In life it’s generally true that the less you know about something the better it sounds. That can be really dangerous from an investment perspective. When you're investing in technology businesses it's very easy to be bamboozled by the jargon and get excited about building the next big thing. As an investor, you've got to be disciplined and aware of what you don’t understand.

Jd

You never know what you’re getting

Investors want to believe that they’re going to be involved in the next Google, Facebook or ResMed but the reality is that most startups fail. As an investor you’re trying to pick that diamond in the rough.

The reality is that you never know the full story on day one because investing is complex. There's so many things at play - the entrepreneurs, the management team, the market. When a business raises money things are also going to change - hopefully for the better - but you never know until you've put your money in.

It’s important to try to mitigate this risk by doing good due diligence on the company, the product, the opportunity and the entrepreneur so you can go in with your eyes wide open. At a VC stage we typically do a SWOT (Strengths, Weaknesses, Opportunities & Threats) analysis and focus on the weaknesses and threats to really understand what needs to happen in the first 100 days. We then create a 100-day plan that addresses those weaknesses.

While we like to think we're informed we still make mistakes. Investing is a bit like getting married. No one gets married expecting to get divorced yet 50% of marriages end. Things change, people change - you just can’t predict what's going to go wrong.

The reality is that you never know the full story on day one because investing is complex. There's so many things at play - the entrepreneurs, the management team, the market. When a business raises money things are also going to change - hopefully for the better - but you never know until you've put your money in.

Being informed doesn’t always prepare you for the worst or the best

To make a good investment you have to filter out the noise and look at the core value proposition. Understand what the market opportunity is, how hard it’s going to be to build the product, reach a critical mass and be successful.

One of the secrets to good investing is getting to know the entrepreneur - don’t make a split second decision based on one meeting. First impressions are important, but it's only after you make the investment that you really work out the calibre of the people that you’ve backed. It’s one of the reasons raising venture capital can take up to 12 months - it allows us to get to know the entrepreneur and for them to get to know the investors as well - it's a two-way relationship.
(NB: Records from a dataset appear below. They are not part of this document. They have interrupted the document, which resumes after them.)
-- ==== Sys2Proof/Tests/Slice0.lean ====
section
/-! SUPPORT. Small tests of the model against 95_test_vectors.md and the encodings of 30_encoding.md, and a witness for
the hypotheses of each obligation that has some. -/

namespace Sys2Proof.Tests

open Sys2Proof Sys2Proof.Machine

/-! ### States the tests use -/

/-- What is asked of the next state, if there is one. -/
def after {α : Type} (o : Host.Outcome State Fault Refusal) (f : State → α) : Option α :=
  match o with
  | .next t => some (f t)
  | .fault _ => none
  | .refused _ => none

/-- Hard reset, then a frequency table whose words are all written, then BUSY = 1 as for an accepted command. -/
def table (counts : List (Symbol × Count)) : State :=
  { State.reset with
    busy := true
    freq := counts.foldl (fun v e => setSym v e.1 e.2) (Vector.replicate 256 0#64)
    fdefLo := Vector.replicate 256 true
    fdefHi := Vector.replicate 256 true }

/-- The table of 95_test_vectors.md V-F2. -/
def abcTable : State := { table [(0x61#8, 3#64), (0x62#8, 2#64), (0x63#8, 1#64)] with total := 6#64 }

/-- A table whose words are all written is defined. -/
theorem table_defined {s : State} (hl : s.fdefLo = Vector.replicate 256 true)
    (hh : s.fdefHi = Vector.replicate 256 true) : s.allFreqDefined = true := by
  unfold State.allFreqDefined
  rw [hl, hh, Vector.toList_replicate]
  decide +kernel

/-- The aaabbc tree, written out from V-B1. -/
def abcTree : State :=
  { abcTable with
    arena := overlay 0 [.leaf 0x61#8 3#72, .leaf 0x62#8 2#72, .leaf 0x63#8 1#72, .internal 2#9 1#9 3#72,
      .internal 0#9 3#9 6#72] State.reset.arena
    codeV := setSym (setSym (setSym State.reset.codeV 0x61#8 true) 0x62#8 true) 0x63#8 true
    code := setSym (setSym (setSym State.reset.code 0x61#8 [false]) 0x62#8 [true, true]) 0x63#8 [true, false]
    nsym := 3#9
    root := 4#9
    maxLen := 2#9
    fsum := 6#72
    treeValid := true }

/-- The tree of V-B8 ("zzzz"). -/
def zTree : State :=
  { table [(0x7A#8, 4#64)] with
    total := 4#64
    arena := overlay 0 [.leaf 0x7A#8 4#72] State.reset.arena
    codeV := setSym State.reset.codeV 0x7A#8 true
    nsym := 1#9
    fsum := 4#72
    treeValid := true }

def aaabbc : List Byte := [0x61#8, 0x61#8, 0x61#8, 0x62#8, 0x62#8, 0x63#8]

/-- "aaabbc" at buffer offset 0 and the latches of V-P2. -/
def packing : State :=
  { abcTree with mem := Memory.writeAll [] 0 aaabbc, lSlen := 6#32, lDst := 0x908#32, lDlen := 16#32 }

/-- After V-U1, with the payload 1F 00 at 0x908 and the latches of V-U6. -/
def unpacking : State :=
  { abcTree with
    mem := Memory.writeAll [] 0x908 [0x1F#8, 0x00#8]
    urem := 6#64
    ucur := 4#9
    uvalid := true
    lSrc := 0x908#32
    lSlen := 2#32
    lDst := 0x1000#32
    lDlen := 16#32 }

/-! ### Well-formedness: an ill-formed word for each check -/

/-- 30_encoding.md R104: opcode 0x0A is the first reserved one. -/
theorem test_opcode_refused :
    opcodeAssigned 0x0000000A#32 = false ∧ decodeWord 0x0000000A#32 = .error .reservedOpcode := by decide

/-- R104: a bit of RSV is set. -/
theorem test_reserved_refused :
    reservedClear 0x00000200#32 = false ∧ decodeWord 0x00000200#32 = .error .reservedBits := by decide

/-- R104: F = 1 with FCLR. -/
theorem test_flag_refused :
    flagAllowed 0x00000101#32 = false ∧ decodeWord 0x00000101#32 = .error .flagNotAllowed := by decide

/-- 00_scope.md R7: a power of two too small, a size that is none, and the smallest allowed one. -/
theorem test_memSize_refused :
    memSizeAllowed 2048 = false ∧ memSizeAllowed 65537 = false ∧ memSizeAllowed 4096 = true := by decide

/-- V-N2: words that raise BADCMD. -/
theorem test_badcmd_words :
    wordWellFormed 0x000000FF#32 = false ∧ wordWellFormed 0x00000107#32 = false ∧
    wordWellFormed 0x80000004#32 = false := by decide

/-! ### Decoding: each row's word written out bit by bit from 30_encoding.md R101 and R102 -/

theorem test_decode_nop : decodeWord 0b00000000000000000000000000000000#32 = .ok .nop := by decide
theorem test_decode_fclr : decodeWord 0b00000000000000000000000000000001#32 = .ok .fclr := by decide
theorem test_decode_hist : decodeWord 0b00000000000000000000000000000010#32 = .ok .hist := by decide
theorem test_decode_build : decodeWord 0b00000000000000000000000000000011#32 = .ok .build := by decide
theorem test_decode_pack : decodeWord 0b00000000000000000000000000000100#32 = .ok (.pack false) := by decide
theorem test_decode_pack_f : decodeWord 0b00000000000000000000000100000100#32 = .ok (.pack true) := by decide
theorem test_decode_unpack : decodeWord 0b00000000000000000000000000000101#32 = .ok (.unpack false) := by decide
theorem test_decode_unpack_f : decodeWord 0b00000000000000000000000100000101#32 = .ok (.unpack true) := by decide
theorem test_decode_uinit : decodeWord 0b00000000000000000000000000000110#32 = .ok .uinit := by decide
theorem test_decode_pinit : decodeWord 0b00000000000000000000000000000111#32 = .ok .pinit := by decide
theorem test_decode_hdrst : decodeWord 0b00000000000000000000000000001000#32 = .ok .hdrst := by decide
theorem test_decode_hdrld : decodeWord 0b00000000000000000000000000001001#32 = .ok .hdrld := by decide

/-- The encoder writes the same words. -/
theorem test_encode :
    encode (.pack true) = 0b00000000000000000000000100000100#32 ∧
    encode .hdrld = 0b00000000000000000000000000001001#32 := by decide

theorem test_decodeTableWord :
    decodeTableWord 32 0x105 = some (.unpack true) ∧ decodeTableWord 32 0x106 = none := by decide

/-- The word is run by the very next step (log entry 9): UINIT at reset raises ZERO_COUNT, V-U2. -/
theorem test_step_runs_word :
    after (step (State.reset.withFetchWord 32 0x006)) (fun t => (t.cmdLast, t.err, t.errCode)) =
      some (0x00000006#32, true, .zeroCount) := by decide

/-! ### One step of each command, expected values from 95_test_vectors.md -/

/-- V-N1. -/
theorem test_nop : after (exec .nop { State.reset with busy := true, ieDone := true }) State.statusWord =
    some 0x00000202#32 := by decide

/-- V-F1. -/
theorem test_fclr :
    after (exec .fclr { table [(0x61#8, 3#64)] with total := 3#64, treeValid := true })
      (fun t => (atSym t.freq 0x61#8, t.total, t.statusWord)) = some (0#64, 0#64, 0x00000002#32) := by decide

/-- V-F2. -/
theorem test_hist :
    after (exec .hist { table [] with mem := Memory.writeAll [] 0 aaabbc, lSlen := 6#32 })
      (fun t => (atSym t.freq 0x61#8, atSym t.freq 0x62#8, atSym t.freq 0x63#8, t.total, t.rin, t.statusWord)) =
      some (3#64, 2#64, 1#64, 6#64, 6#32, 0x00000002#32) := by decide

/-- V-F6. -/
theorem test_hist_overflow :
    after (exec .hist { table [] with
        mem := Memory.writeAll [] 0 [0x61#8, 0x61#8], lSlen := 2#32, total := 0x7FFFFFFFFFFFFFFE#64 })
      (fun t => (atSym t.freq 0x61#8, t.total, t.errCode, t.errInfo, t.rin, t.statusWord)) =
      some (1#64, 0x7FFFFFFFFFFFFFFF#64, .overflow, 1#32, 1#32, 0x00000004#32) := by decide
It's hard to appreciate the impact that one person can have on a business until you've actually seen it - both on the upside and the downside. For example, The Preston Group was struggling to get critical mass, so we recruited a new CEO who was experienced and had good judgment. He brought the team, the company and the stakeholders along on the journey and did a fantastic job - it was inspiring.

Peter Farrell at ResMed is another example. He’s an outgoing and charismatic guy who built a fantastic team of people who stayed loyal to him. That's one of the reasons that ResMed has been such a fantastic success and continues to be 20 years later.

Another thing to look at is the founding team's dynamics. This can kill a business but it can be really hard to understand until you’re right in the middle of it all. One investment we had went bad pretty quickly because the relationship between the two founders was poisonous. It embarrasses me that we hadn't worked out that these two people hated each other before we invested. When things got tough their relationship literally fell apart and eventually one of them had to leave.

Investors are biased towards the upside - if you focus too much on the downside you'd never make an investment. But when it comes to early stage angel investing there's no such thing as the perfect deal. You have to make an informed leap of faith - understand the upside and appreciate the downside and prepare to find plenty of surprises along the way.